Pointers and References¶
Pointer and reference characters should associate with a type name rather than
the variable identifier. For example, use int* var
and not int *var
.
Class Member Visibility/Ordering¶
Use the ordering
public
->protected
->private
in class definitions for members.If the class includes
friend
methods, list those at the start of the class prior to the public block.Within each visibility block, use the following ordering for members:
- Static member functions
- Non-static member functions
- Static member variables
- Non-static member variables
Attempt to order member variables to avoid the compiler adding padding between them and bloating the size of the objects.

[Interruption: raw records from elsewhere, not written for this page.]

/-- Y conducts only while X conducts and while every inhibit bridge of the pulse conducts; two conducting inhibit bridges are in
one state (R157, R167). -/
def Obligations.ConductionWindowsNest : Prop :=
  ∀ s : State, s.SequenceInv →
    (conducts s.ybr = true → conducts s.xbr = true ∧ conducts s.inh0 = !s.mask.getLsbD 0 ∧
      conducts s.inh1 = !s.mask.getLsbD 1) ∧
    (conducts s.inh0 = true ∨ conducts s.inh1 = true → conducts s.xbr = true) ∧
    (conducts s.inh0 = true → conducts s.inh1 = true → s.inh0 = s.inh1)

/-! ## Traces of whole operations (R168, R184, R188, R240) -/

/-- A pulse has 14 + r + (2 − popcount(m)) events, from 14 to 17, the six waits 2, 1, 10, 1, 5, 5 in that order, 24 quanta (R168,
R240). The number of steps is the model's (log entry 2). -/
def Obligations.PulseTraceCounts : Prop :=
  ∀ (s : State) (w : Word) (ws : List Word) (a : Addr) (d : Bool) (m : Plane2) (r : Bool),
    s.phase = .idle → s.upc = 0#5 → s.noReset 19 → s.cmdIn = w :: ws → decodeCmd w = .pulse a d m r →
    ∃ (t : State) (es : List Event), runSteps 19 s = .next t ∧ t.trace = s.trace ++ es ∧
      es.length = 14 + r.toNat + (2 - ((m.getLsbD 0).toNat + (m.getLsbD 1).toNat)) ∧
      14 ≤ es.length ∧ es.length ≤ 17 ∧ waitsOf es = [2, 1, 10, 1, 5, 5] ∧ quantaOf es = 24 ∧
      (s.params.quantumNs = 100 → durationNs s.params es = 2400)

/-- `write` is 28 to 30 events and 48 quanta, which at 100 ns is at least 4800 ns (R184, R240). The number of steps is the
model's (log entry 2). -/
def Obligations.WriteTraceCounts : Prop :=
  ∀ (s : State) (w : Word) (ws : List Word) (a : Addr) (v : Plane2),
    s.phase = .idle → s.upc = 0#5 → s.noReset 37 → s.cmdIn = w :: ws → decodeCmd w = .write a v →
    ∃ (t : State) (es : List Event), runSteps 37 s = .next t ∧ t.trace = s.trace ++ es ∧
      es.length = 28 + (2 - ((v.getLsbD 0).toNat + (v.getLsbD 1).toNat)) ∧ quantaOf es = 48 ∧
      (s.params.quantumNs = 100 → durationNs s.params es = 4800)

/-- `read` is 30 to 32 events, by the pair it samples, and 48 quanta, which at 100 ns is at least 4800 ns (R188, R240).
The number of steps is the model's (log entry 2). -/
def Obligations.ReadTraceCounts : Prop :=
  ∀ (s : State) (w : Word) (ws : List Word) (a : Addr),
    s.phase = .idle → s.upc = 0#5 → s.noReset 38 → s.cmdIn = w :: ws → decodeCmd w = .read a →
    ∃ (t : State) (es : List Event), runSteps 38 s = .next t ∧ t.trace = s.trace ++ es ∧
      es.length = 30 + (2 - ((t.rdata.getLsbD 0).toNat + (t.rdata.getLsbD 1).toNat)) ∧ quantaOf es = 48 ∧
      (s.params.quantumNs = 100 → durationNs s.params es = 4800)

/-- Least conduction times of a pulse, from its waits, in quanta: Y 10, X 12, an inhibit bridge 12 when its mask bit is clear and 0
when it is set (R167, R240). The number of steps is the model's (log entry 2). -/
def Obligations.ConductionTimes : Prop :=
  ∀ (s : State) (w : Word) (ws : List Word) (a : Addr) (d : Bool) (m : Plane2) (r : Bool),
    s.phase = .idle → s.upc = 0#5 → s.noReset 19 → s.cmdIn = w :: ws → decodeCmd w = .pulse a d m r →
    ∃ (t : State) (es : List Event), runSteps 19 s = .next t ∧ t.trace = s.trace ++ es ∧
      conductionQuanta .y false es = 10 ∧ conductionQuanta .x false es = 12 ∧
      conductionQuanta .inh0 false es = (if m.getLsbD 0 then 0 else 12) ∧
      conductionQuanta .inh1 false es = (if m.getLsbD 1 then 0 else 12)

/-! ## Commands run to their end -/

/-- An offered PULSE runs to its end in 19 steps, whatever its operands: the trace is that of R176, every bridge is inert, the bus
holds the address, the latch-reset line is asserted, VALUE and RDATA are untouched (R166, R169, R171, R176, R181, R191), and,
with ENV_IDEAL as a premise (R79), no cell elsewhere changes (R74). The number of steps is the model's (log entry 2). -/
def Obligations.PulseCommandRunsToEnd : Prop :=
  ∀ (s : State) (w : Word) (ws : List Word) (a : Addr) (d : Bool) (m : Plane2) (r : Bool),
    s.phase = .idle → s.upc = 0#5 → s.noReset 19 → s.cmdIn = w :: ws → decodeCmd w = .pulse a d m r →
    ∃ t : State, runSteps 19 s = .next t ∧
      t.trace = s.trace ++ pulseTrace s.params a d m r ∧ t.phase = .idle ∧ t.upc = 0#5 ∧ t.done = true ∧
      t.op = .pulse ∧ t.addr = a ∧ t.dir = d ∧ t.mask = m ∧ t.rl = r ∧ t.value = s.value ∧ t.rdata = s.rdata ∧
      t.xbr = noConduction s.params ∧ t.ybr = noConduction s.params ∧ t.inh0 = noConduction s.params ∧
      t.inh1 = noConduction s.params ∧ t.abus = a ∧ t.lrst = true ∧ t.dbgl = s.dbgl ∧ t.qcnt = 0 ∧ t.cmdIn = ws ∧
      t.params = s.params ∧ (s.params.env = .ideal → ∀ b : Addr, b ≠ a → t.memRead b = s.memRead b)

/-- An offered WRITE runs to its end in 37 steps: exactly two pulses whatever the value, clear then set (R183, R184, R191);
with ENV_IDEAL as a premise (R79), no cell elsewhere changes (R74). The number of steps is the model's (log entry 2). -/
def Obligations.WriteCommandRunsToEnd : Prop :=
  ∀ (s : State) (w : Word) (ws : List Word) (a : Addr) (v : Plane2),
    s.phase = .idle → s.upc = 0#5 → s.noReset 37 → s.cmdIn = w :: ws → decodeCmd w = .write a v →
    ∃ t : State, runSteps 37 s = .next t ∧
      t.trace = s.trace ++ writeTrace s.params a v ∧ t.phase = .idle ∧ t.upc = 0#5 ∧ t.done = true ∧
      t.op = .write ∧ t.addr = a ∧ t.dir = true ∧ t.mask = v ∧ t.rl = false ∧ t.value = v ∧ t.rdata = s.rdata ∧
      t.xbr = noConduction s.params ∧ t.ybr = noConduction s.params ∧ t.inh0 = noConduction s.params ∧
      t.inh1 = noConduction s.params ∧ t.abus = a ∧ t.lrst = true ∧ t.cmdIn = ws ∧
      (s.params.env = .ideal → ∀ b : Addr, b ≠ a → t.memRead b = s.memRead b)

/-- An offered READ runs to its end in 38 steps under every environment: for the pair `v` the sample answers, the restore pulse
carries `v` as its mask and RDATA is `v` (R186, R188, R189, R191); under ENV_ANY `v` is the pair listed for the sample, if one
is (log entry 13); with ENV_IDEAL as a premise (R79), no cell elsewhere changes (R74). The number of steps is the model's (log
entry 2). -/
def Obligations.ReadCommandRunsToEnd : Prop :=
  ∀ (s : State) (w : Word) (ws : List Word) (a : Addr),
    s.phase = .idle → s.upc = 0#5 → s.noReset 38 → s.cmdIn = w :: ws → decodeCmd w = .read a →
    ∃ (t : State) (v : Plane2), runSteps 38 s = .next t ∧
      t.trace = s.trace ++ readTrace s.params a v ∧ t.phase = .idle ∧ t.upc = 0#5 ∧ t.done = true ∧
      t.op = .read ∧ t.addr = a ∧ t.dir = true ∧ t.mask = v ∧ t.rl = false ∧ t.value = v ∧ t.rdata = v ∧
      t.xbr = noConduction s.params ∧ t.ybr = noConduction s.params ∧ t.inh0 = noConduction s.params ∧
      t.inh1 = noConduction s.params ∧ t.abus = a ∧ t.lrst = true ∧ t.cmdIn = ws ∧
      (s.params.env = .ideal → ∀ b : Addr, b ≠ a → t.memRead b = s.memRead b) ∧
      (s.params.env = .any → ∀ u us, s.senseIn = u :: us → v = u)

/-- ENV_IDEAL, a whole PULSE: each plane whose mask bit is set takes the direction, the other keeps its bit (R71). For the shapes
the source never issues this is the extension of R72 (log entry 14). The number of steps is the model's (log entry 2). -/
def Obligations.IdealPulseSetsMaskedPlanes : Prop :=
  ∀ (s : State) (w : Word) (ws : List Word) (a : Addr) (d : Bool) (m : Plane2) (r : Bool),
    s.params.env = .ideal → s.SequenceInv → s.phase = .idle → s.noReset 19 → s.cmdIn = w :: ws →
    decodeCmd w = .pulse a d m r →
    ∃ t : State, runSteps 19 s = .next t ∧ t.phase = .idle ∧
      (t.memRead a).getLsbD 0 = (if m.getLsbD 0 then d else (s.memRead a).getLsbD 0) ∧
      (t.memRead a).getLsbD 1 = (if m.getLsbD 1 then d else (s.memRead a).getLsbD 1) ∧
      ∀ b : Addr, b ≠ a → t.memRead b = s.memRead b

/-- ENV_IDEAL: after `write(a, v)` the cell at `a` holds `v`, whatever it held, and every other cell is unchanged (R78 (a),
R184). The number of steps is the model's (log entry 2). -/
def Obligations.IdealWriteStoresValue : Prop :=
  ∀ (s : State) (w : Word) (ws : List Word) (a : Addr) (v : Plane2),
    s.params.env = .ideal → s.SequenceInv → s.phase = .idle → s.noReset 37 → s.cmdIn = w :: ws →
    decodeCmd w = .write a v →
    ∃ t : State, runSteps 37 s = .next t ∧ t.phase = .idle ∧ t.memRead a = v ∧
      ∀ b : Addr, b ≠ a → t.memRead b = s.memRead b

/-- ENV_IDEAL: `read(a)` returns what the cell held and leaves it there; every other cell is unchanged (R78 (b), R189).
The number of steps is the model's (log entry 2). -/
def Obligations.IdealReadReturnsAndRestores : Prop :=
  ∀ (s : State) (w : Word) (ws : List Word) (a : Addr),
    s.params.env = .ideal → s.SequenceInv → s.phase = .idle → s.noReset 38 → s.cmdIn = w :: ws →
    decodeCmd w = .read a →
    ∃ t : State, runSteps 38 s = .next t ∧ t.phase = .idle ∧ t.rdata = s.memRead a ∧ t.memRead a = s.memRead a ∧
      ∀ b : Addr, b ≠ a → t.memRead b = s.memRead b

Language Support and Preferences¶
Zeek may use C++ features up to and including those supported by the C++17 standard.
Exceptions¶
Avoid using exceptions for error handling. The primary reason to avoid them is that it makes error handling more difficult to reason about. Due to the nature of the reference counting in the Zeek code, exceptions will often cause the counting to be invalid unless handled very carefully.
Casting¶
Use C++-style casting (static_cast
, dynamic_cast
, reinterpret_cast
,
const_cast
) instead of bare C-style casts.
Strings¶
One artifact of the long life of this Zeek code is that a large number of the
strings created internally are plain char*
values. For new code, prefer
using std::string
or std::string_view
instead.
Explicit Constructors¶
Single-argument constructors should be marked explicit
to aid in
type-checking.
Using Namespaces¶
Source files (*.cc
) may set up any namespace imports/aliases they find
convenient at any scope, including file scope. For example, they may choose to
do using namespace std
.
Header files (*.h
) should avoid, at file scope, anything that alters
namespaces or the name lookup process since it’s usually not desirable for the
inclusion of a header to have those side effects. E.g. don’t do things like
using namespace std
in a header file. However, it’s acceptable to do this
inside function scopes should the implementation be defined in the header file.
Global Namespace¶
Another artifact of the old Zeek code is that a large amount of variables,
functions, and constants are defined in the global namespace and then
extern
’d when needed in other places. Avoid adding any more to the global
namespace when possible. Prefer using constructs like the Singleton pattern or
static class members instead.
Function Parameter Passing¶
Follow the typical C++ best practices for parameter passing. Avoid passing
large objects by value, except in cases where the function can use move
semantics and the caller can use std::move
. For objects that will not be
modified by the function, pass by const-reference. For objects that may be
modified by the function, prefer making the argument a pointer instead of a
reference.
Default Member Variable Initialization¶
In new code, prefer using default initialization to set the values of member variables when they are defined in the header. Override the values in constructors only when necessary. For older code, use constructor initialization for consistency.